The Jewish Cemetery is an allegorical landscape painting suggesting ideas of hope and death,[2] while also depicting Beth Haim, a cemetery located on Amsterdam's southern outskirts, at the town of Ouderkerk aan de Amstel. Beth Haim is a resting place for some prominent figures among Amsterdam's large Jewish Portuguese community in the 17th century.[3] The tomb monuments commemorate leaders of the newly arrived Portuguese-Jewish population.[1] The central elements of the painting differ from what one would see in Ouderkerk, as Ruisdael made adjustments to achieve compositional and allegorical intent.[2] The picture's physical dimensions are twice that of typical landscape painting from the 17th century.[3] After being cataloged in England in 1835, the work disappeared from public display for many years,[4] before emerging at through various auctions in London and Berlin.[2][5] The Detroit Institute of Arts acquired the painting in 1926 from Julius H. Haass, given in memory of his brother.[6]

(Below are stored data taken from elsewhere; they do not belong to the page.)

/-! ### withPending -/

@[simp] theorem State.withPending_pending (x : List Instr) : (s.withPending x).pending = x := rfl
@[simp] theorem State.withPending_time (x : List Instr) : (s.withPending x).time = s.time := rfl
@[simp] theorem State.withPending_free (x : List Instr) : (s.withPending x).free = s.free := rfl
@[simp] theorem State.withPending_regs (x : List Instr) : (s.withPending x).regs = s.regs := rfl
@[simp] theorem State.withPending_mem (x : List Instr) : (s.withPending x).mem = s.mem := rfl
@[simp] theorem State.withPending_eccMask (x : List Instr) : (s.withPending x).eccMask = s.eccMask := rfl
@[simp] theorem State.withPending_eccDead (x : List Instr) : (s.withPending x).eccDead = s.eccDead := rfl
@[simp] theorem State.withPending_msBad (x : List Instr) : (s.withPending x).msBad = s.msBad := rfl
@[simp] theorem State.withPending_vio (x : List Instr) : (s.withPending x).vio = s.vio := rfl
@[simp] theorem State.withPending_out (x : List Instr) : (s.withPending x).out = s.out := rfl
@[simp] theorem State.withPending_host (x : List Instr) : (s.withPending x).host = s.host := rfl
@[simp] theorem State.withPending_boot (x : List Instr) : (s.withPending x).boot = s.boot := rfl
@[simp] theorem State.withPending_gov (x : List Instr) : (s.withPending x).gov = s.gov := rfl
@[simp] theorem State.withPending_sec (x : List Instr) : (s.withPending x).sec = s.sec := rfl
@[simp] theorem State.withPending_test (x : List Instr) : (s.withPending x).test = s.test := rfl
@[simp] theorem State.withPending_cores (x : List Instr) : (s.withPending x).cores = s.cores := rfl
@[simp] theorem State.withPending_sched (x : List Instr) : (s.withPending x).sched = s.sched := rfl
@[simp] theorem State.withPending_units (x : List Instr) : (s.withPending x).units = s.units := rfl
@[simp] theorem State.reg_withPending (x : List Instr) (x' : Nat) : (s.withPending x).reg x' = s.reg x' := rfl
@[simp] theorem State.fld_withPending (x : List Instr) (x' : Field) : (s.withPending x).fld x' = s.fld x' := rfl
@[simp] theorem State.flag_withPending (x : List Instr) (x' : Field) : (s.withPending x).flag x' = s.flag x' := rfl
@[simp] theorem State.ready_withPending (x : List Instr) (x' : Nat) : (s.withPending x).ready x' = s.ready x' := rfl
@[simp] theorem State.byte_withPending (x : List Instr) (x' : Nat) : (s.withPending x).byte x' = s.byte x' := rfl
@[simp] theorem State.bytes_withPending (x : List Instr) (x' y : Nat) : (s.withPending x).bytes x' y = s.bytes x' y := rfl
@[simp] theorem State.num_withPending (x : List Instr) (x' y : Nat) : (s.withPending x).num x' y = s.num x' y := rfl
@[simp] theorem State.core_withPending (x : List Instr) (x' : Nat) : (s.withPending x).core x' = s.core x' := rfl
@[simp] theorem State.ctx_withPending (x : List Instr) (x' : Site) : (s.withPending x).ctx x' = s.ctx x' := rfl
@[simp] theorem State.sem_withPending (x : List Instr) (x' y : Nat) : (s.withPending x).sem x' y = s.sem x' y := rfl
@[simp] theorem State.qp_withPending (x : List Instr) (x' : Nat) : (s.withPending x).qp x' = s.qp x' := rfl
@[simp] theorem State.vioLog_withPending (x : List Instr) (x' : Nat) : (s.withPending x).vioLog x' = s.vioLog x' := rfl

/-! ### withTime -/

@[simp] theorem State.withTime_time (x : BitVec 64) : (s.withTime x).time = x := rfl
@[simp] theorem State.withTime_pending (x : BitVec 64) : (s.withTime x).pending = s.pending := rfl
@[simp] theorem State.withTime_free (x : BitVec 64) : (s.withTime x).free = s.free := rfl
@[simp] theorem State.withTime_regs (x : BitVec 64) : (s.withTime x).regs = s.regs := rfl
@[simp] theorem State.withTime_mem (x : BitVec 64) : (s.withTime x).mem = s.mem := rfl
@[simp] theorem State.withTime_eccMask (x : BitVec 64) : (s.withTime x).eccMask = s.eccMask := rfl
@[simp] theorem State.withTime_eccDead (x : BitVec 64) : (s.withTime x).eccDead = s.eccDead := rfl
@[simp] theorem State.withTime_msBad (x : BitVec 64) : (s.withTime x).msBad = s.msBad := rfl
@[simp] theorem State.withTime_vio (x : BitVec 64) : (s.withTime x).vio = s.vio := rfl
@[simp] theorem State.withTime_out (x : BitVec 64) : (s.withTime x).out = s.out := rfl
@[simp] theorem State.withTime_host (x : BitVec 64) : (s.withTime x).host = s.host := rfl
@[simp] theorem State.withTime_boot (x : BitVec 64) : (s.withTime x).boot = s.boot := rfl
@[simp] theorem State.withTime_gov (x : BitVec 64) : (s.withTime x).gov = s.gov := rfl
@[simp] theorem State.withTime_sec (x : BitVec 64) : (s.withTime x).sec = s.sec := rfl
@[simp] theorem State.withTime_test (x : BitVec 64) : (s.withTime x).test = s.test := rfl
@[simp] theorem State.withTime_cores (x : BitVec 64) : (s.withTime x).cores = s.cores := rfl
@[simp] theorem State.withTime_sched (x : BitVec 64) : (s.withTime x).sched = s.sched := rfl
@[simp] theorem State.withTime_units (x : BitVec 64) : (s.withTime x).units = s.units := rfl
@[simp] theorem State.reg_withTime (x : BitVec 64) (x' : Nat) : (s.withTime x).reg x' = s.reg x' := rfl
@[simp] theorem State.fld_withTime (x : BitVec 64) (x' : Field) : (s.withTime x).fld x' = s.fld x' := rfl
@[simp] theorem State.flag_withTime (x : BitVec 64) (x' : Field) : (s.withTime x).flag x' = s.flag x' := rfl
@[simp] theorem State.ready_withTime (x : BitVec 64) (x' : Nat) : (s.withTime x).ready x' = s.ready x' := rfl
@[simp] theorem State.byte_withTime (x : BitVec 64) (x' : Nat) : (s.withTime x).byte x' = s.byte x' := rfl
@[simp] theorem State.bytes_withTime (x : BitVec 64) (x' y : Nat) : (s.withTime x).bytes x' y = s.bytes x' y := rfl
@[simp] theorem State.num_withTime (x : BitVec 64) (x' y : Nat) : (s.withTime x).num x' y = s.num x' y := rfl
@[simp] theorem State.core_withTime (x : BitVec 64) (x' : Nat) : (s.withTime x).core x' = s.core x' := rfl
@[simp] theorem State.ctx_withTime (x : BitVec 64) (x' : Site) : (s.withTime x).ctx x' = s.ctx x' := rfl
@[simp] theorem State.sem_withTime (x : BitVec 64) (x' y : Nat) : (s.withTime x).sem x' y = s.sem x' y := rfl
@[simp] theorem State.qp_withTime (x : BitVec 64) (x' : Nat) : (s.withTime x).qp x' = s.qp x' := rfl
@[simp] theorem State.vioLog_withTime (x : BitVec 64) (x' : Nat) : (s.withTime x).vioLog x' = s.vioLog x' := rfl

/-! ### withFree -/

@[simp] theorem State.withFree_free (x : Nat) : (s.withFree x).free = x := rfl
@[simp] theorem State.withFree_pending (x : Nat) : (s.withFree x).pending = s.pending := rfl
@[simp] theorem State.withFree_time (x : Nat) : (s.withFree x).time = s.time := rfl
@[simp] theorem State.withFree_regs (x : Nat) : (s.withFree x).regs = s.regs := rfl
@[simp] theorem State.withFree_mem (x : Nat) : (s.withFree x).mem = s.mem := rfl
@[simp] theorem State.withFree_eccMask (x : Nat) : (s.withFree x).eccMask = s.eccMask := rfl
@[simp] theorem State.withFree_eccDead (x : Nat) : (s.withFree x).eccDead = s.eccDead := rfl
@[simp] theorem State.withFree_msBad (x : Nat) : (s.withFree x).msBad = s.msBad := rfl
@[simp] theorem State.withFree_vio (x : Nat) : (s.withFree x).vio = s.vio := rfl
@[simp] theorem State.withFree_out (x : Nat) : (s.withFree x).out = s.out := rfl
@[simp] theorem State.withFree_host (x : Nat) : (s.withFree x).host = s.host := rfl
@[simp] theorem State.withFree_boot (x : Nat) : (s.withFree x).boot = s.boot := rfl
@[simp] theorem State.withFree_gov (x : Nat) : (s.withFree x).gov = s.gov := rfl
@[simp] theorem State.withFree_sec (x : Nat) : (s.withFree x).sec = s.sec := rfl
@[simp] theorem State.withFree_test (x : Nat) : (s.withFree x).test = s.test := rfl
@[simp] theorem State.withFree_cores (x : Nat) : (s.withFree x).cores = s.cores := rfl
@[simp] theorem State.withFree_sched (x : Nat) : (s.withFree x).sched = s.sched := rfl
@[simp] theorem State.withFree_units (x : Nat) : (s.withFree x).units = s.units := rfl
@[simp] theorem State.reg_withFree (x : Nat) (x' : Nat) : (s.withFree x).reg x' = s.reg x' := rfl
@[simp] theorem State.fld_withFree (x : Nat) (x' : Field) : (s.withFree x).fld x' = s.fld x' := rfl
@[simp] theorem State.flag_withFree (x : Nat) (x' : Field) : (s.withFree x).flag x' = s.flag x' := rfl
@[simp] theorem State.ready_withFree (x : Nat) (x' : Nat) : (s.withFree x).ready x' = s.ready x' := rfl
@[simp] theorem State.byte_withFree (x : Nat) (x' : Nat) : (s.withFree x).byte x' = s.byte x' := rfl
@[simp] theorem State.bytes_withFree (x : Nat) (x' y : Nat) : (s.withFree x).bytes x' y = s.bytes x' y := rfl
@[simp] theorem State.num_withFree (x : Nat) (x' y : Nat) : (s.withFree x).num x' y = s.num x' y := rfl
@[simp] theorem State.core_withFree (x : Nat) (x' : Nat) : (s.withFree x).core x' = s.core x' := rfl
@[simp] theorem State.ctx_withFree (x : Nat) (x' : Site) : (s.withFree x).ctx x' = s.ctx x' := rfl
@[simp] theorem State.sem_withFree (x : Nat) (x' y : Nat) : (s.withFree x).sem x' y = s.sem x' y := rfl
@[simp] theorem State.qp_withFree (x : Nat) (x' : Nat) : (s.withFree x).qp x' = s.qp x' := rfl
@[simp] theorem State.vioLog_withFree (x : Nat) (x' : Nat) : (s.withFree x).vioLog x' = s.vioLog x' := rfl

/-! ### withRegs -/

@[simp] theorem State.withRegs_regs (x : List (Nat × Word)) : (s.withRegs x).regs = x := rfl
@[simp] theorem State.withRegs_pending (x : List (Nat × Word)) : (s.withRegs x).pending = s.pending := rfl
@[simp] theorem State.withRegs_time (x : List (Nat × Word)) : (s.withRegs x).time = s.time := rfl
@[simp] theorem State.withRegs_free (x : List (Nat × Word)) : (s.withRegs x).free = s.free := rfl
@[simp] theorem State.withRegs_mem (x : List (Nat × Word)) : (s.withRegs x).mem = s.mem := rfl
@[simp] theorem State.withRegs_eccMask (x : List (Nat × Word)) : (s.withRegs x).eccMask = s.eccMask := rfl
@[simp] theorem State.withRegs_eccDead (x : List (Nat × Word)) : (s.withRegs x).eccDead = s.eccDead := rfl
@[simp] theorem State.withRegs_msBad (x : List (Nat × Word)) : (s.withRegs x).msBad = s.msBad := rfl
@[simp] theorem State.withRegs_vio (x : List (Nat × Word)) : (s.withRegs x).vio = s.vio := rfl
@[simp] theorem State.withRegs_out (x : List (Nat × Word)) : (s.withRegs x).out = s.out := rfl
@[simp] theorem State.withRegs_host (x : List (Nat × Word)) : (s.withRegs x).host = s.host := rfl
@[simp] theorem State.withRegs_boot (x : List (Nat × Word)) : (s.withRegs x).boot = s.boot := rfl
@[simp] theorem State.withRegs_gov (x : List (Nat × Word)) : (s.withRegs x).gov = s.gov := rfl
@[simp] theorem State.withRegs_sec (x : List (Nat × Word)) : (s.withRegs x).sec = s.sec := rfl
@[simp] theorem State.withRegs_test (x : List (Nat × Word)) : (s.withRegs x).test = s.test := rfl
@[simp] theorem State.withRegs_cores (x : List (Nat × Word)) : (s.withRegs x).cores = s.cores := rfl
@[simp] theorem State.withRegs_sched (x : List (Nat × Word)) : (s.withRegs x).sched = s.sched := rfl
@[simp] theorem State.withRegs_units (x : List (Nat × Word)) : (s.withRegs x).units = s.units := rfl
@[simp] theorem State.byte_withRegs (x : List (Nat × Word)) (x' : Nat) : (s.withRegs x).byte x' = s.byte x' := rfl
@[simp] theorem State.bytes_withRegs (x : List (Nat × Word)) (x' y : Nat) : (s.withRegs x).bytes x' y = s.bytes x' y := rfl
@[simp] theorem State.num_withRegs (x : List (Nat × Word)) (x' y : Nat) : (s.withRegs x).num x' y = s.num x' y := rfl
@[simp] theorem State.core_withRegs (x : List (Nat × Word)) (x' : Nat) : (s.withRegs x).core x' = s.core x' := rfl
@[simp] theorem State.ctx_withRegs (x : List (Nat × Word)) (x' : Site) : (s.withRegs x).ctx x' = s.ctx x' := rfl
@[simp] theorem State.sem_withRegs (x : List (Nat × Word)) (x' y : Nat) : (s.withRegs x).sem x' y = s.sem x' y := rfl
@[simp] theorem State.qp_withRegs (x : List (Nat × Word)) (x' : Nat) : (s.withRegs x).qp x' = s.qp x' := rfl
@[simp] theorem State.vioLog_withRegs (x : List (Nat × Word)) (x' : Nat) : (s.withRegs x).vioLog x' = s.vioLog x' := rfl

/-! ### withMem -/

@[simp] theorem State.withMem_mem (x : List (Nat × Byte)) : (s.withMem x).mem = x := rfl
@[simp] theorem State.withMem_pending (x : List (Nat × Byte)) : (s.withMem x).pending = s.pending := rfl
@[simp] theorem State.withMem_time (x : List (Nat × Byte)) : (s.withMem x).time = s.time := rfl
@[simp] theorem State.withMem_free (x : List (Nat × Byte)) : (s.withMem x).free = s.free := rfl
@[simp] theorem State.withMem_regs (x : List (Nat × Byte)) : (s.withMem x).regs = s.regs := rfl
@[simp] theorem State.withMem_eccMask (x : List (Nat × Byte)) : (s.withMem x).eccMask = s.eccMask := rfl
@[simp] theorem State.withMem_eccDead (x : List (Nat × Byte)) : (s.withMem x).eccDead = s.eccDead := rfl
@[simp] theorem State.withMem_msBad (x : List (Nat × Byte)) : (s.withMem x).msBad = s.msBad := rfl
@[simp] theorem State.withMem_vio (x : List (Nat × Byte)) : (s.withMem x).vio = s.vio := rfl
@[simp] theorem State.withMem_out (x : List (Nat × Byte)) : (s.withMem x).out = s.out := rfl
@[simp] theorem State.withMem_host (x : List (Nat × Byte)) : (s.withMem x).host = s.host := rfl
@[simp] theorem State.withMem_boot (x : List (Nat × Byte)) : (s.withMem x).boot = s.boot := rfl
@[simp] theorem State.withMem_gov (x : List (Nat × Byte)) : (s.withMem x).gov = s.gov := rfl
@[simp] theorem State.withMem_sec (x : List (Nat × Byte)) : (s.withMem x).sec = s.sec := rfl
@[simp] theorem State.withMem_test (x : List (Nat × Byte)) : (s.withMem x).test = s.test := rfl
@[simp] theorem State.withMem_cores (x : List (Nat × Byte)) : (s.withMem x).cores = s.cores := rfl
@[simp] theorem State.withMem_sched (x : List (Nat × Byte)) : (s.withMem x).sched = s.sched := rfl
@[simp] theorem State.withMem_units (x : List (Nat × Byte)) : (s.withMem x).units = s.units := rfl
@[simp] theorem State.reg_withMem (x : List (Nat × Byte)) (x' : Nat) : (s.withMem x).reg x' = s.reg x' := rfl
@[simp] theorem State.fld_withMem (x : List (Nat × Byte)) (x' : Field) : (s.withMem x).fld x' = s.fld x' := rfl
@[simp] theorem State.flag_withMem (x : List (Nat × Byte)) (x' : Field) : (s.withMem x).flag x' = s.flag x' := rfl
@[simp] theorem State.ready_withMem (x : List (Nat × Byte)) (x' : Nat) : (s.withMem x).ready x' = s.ready x' := rfl
@[simp] theorem State.core_withMem (x : List (Nat × Byte)) (x' : Nat) : (s.withMem x).core x' = s.core x' := rfl
@[simp] theorem State.ctx_withMem (x : List (Nat × Byte)) (x' : Site) : (s.withMem x).ctx x' = s.ctx x' := rfl
@[simp] theorem State.sem_withMem (x : List (Nat × Byte)) (x' y : Nat) : (s.withMem x).sem x' y = s.sem x' y := rfl
@[simp] theorem State.qp_withMem (x : List (Nat × Byte)) (x' : Nat) : (s.withMem x).qp x' = s.qp x' := rfl
@[simp] theorem State.vioLog_withMem (x : List (Nat × Byte)) (x' : Nat) : (s.withMem x).vioLog x' = s.vioLog x' := rfl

Jacob van Ruisdael created two versions of The Jewish Cemetery in 1653 and 1655 while in his mid-twenties, according to Erich Simon.[7]
Subject and symbols
In both versions, Jacob van Ruisdael presents the cemetery as a landscape variant of a vanitas painting.[8] Vanitas works tend to be still-life or genre scenes, with skulls, books, flowers, and candles as common subjects in this theme.[9] Similarly, Jacob van Ruisdael employed deserted tombs, ravaged churches, stormy clouds, dead trees, changing skies, and flowing water to symbolize death and the transience of all earthly things.[2] Jacob Rosenberg and Seymour Slive describe the "compelling and tragic mood in nature" of the Jewish Cemetery—"a moralizing landscape .... painted with a deliberate allegorical programme."[10]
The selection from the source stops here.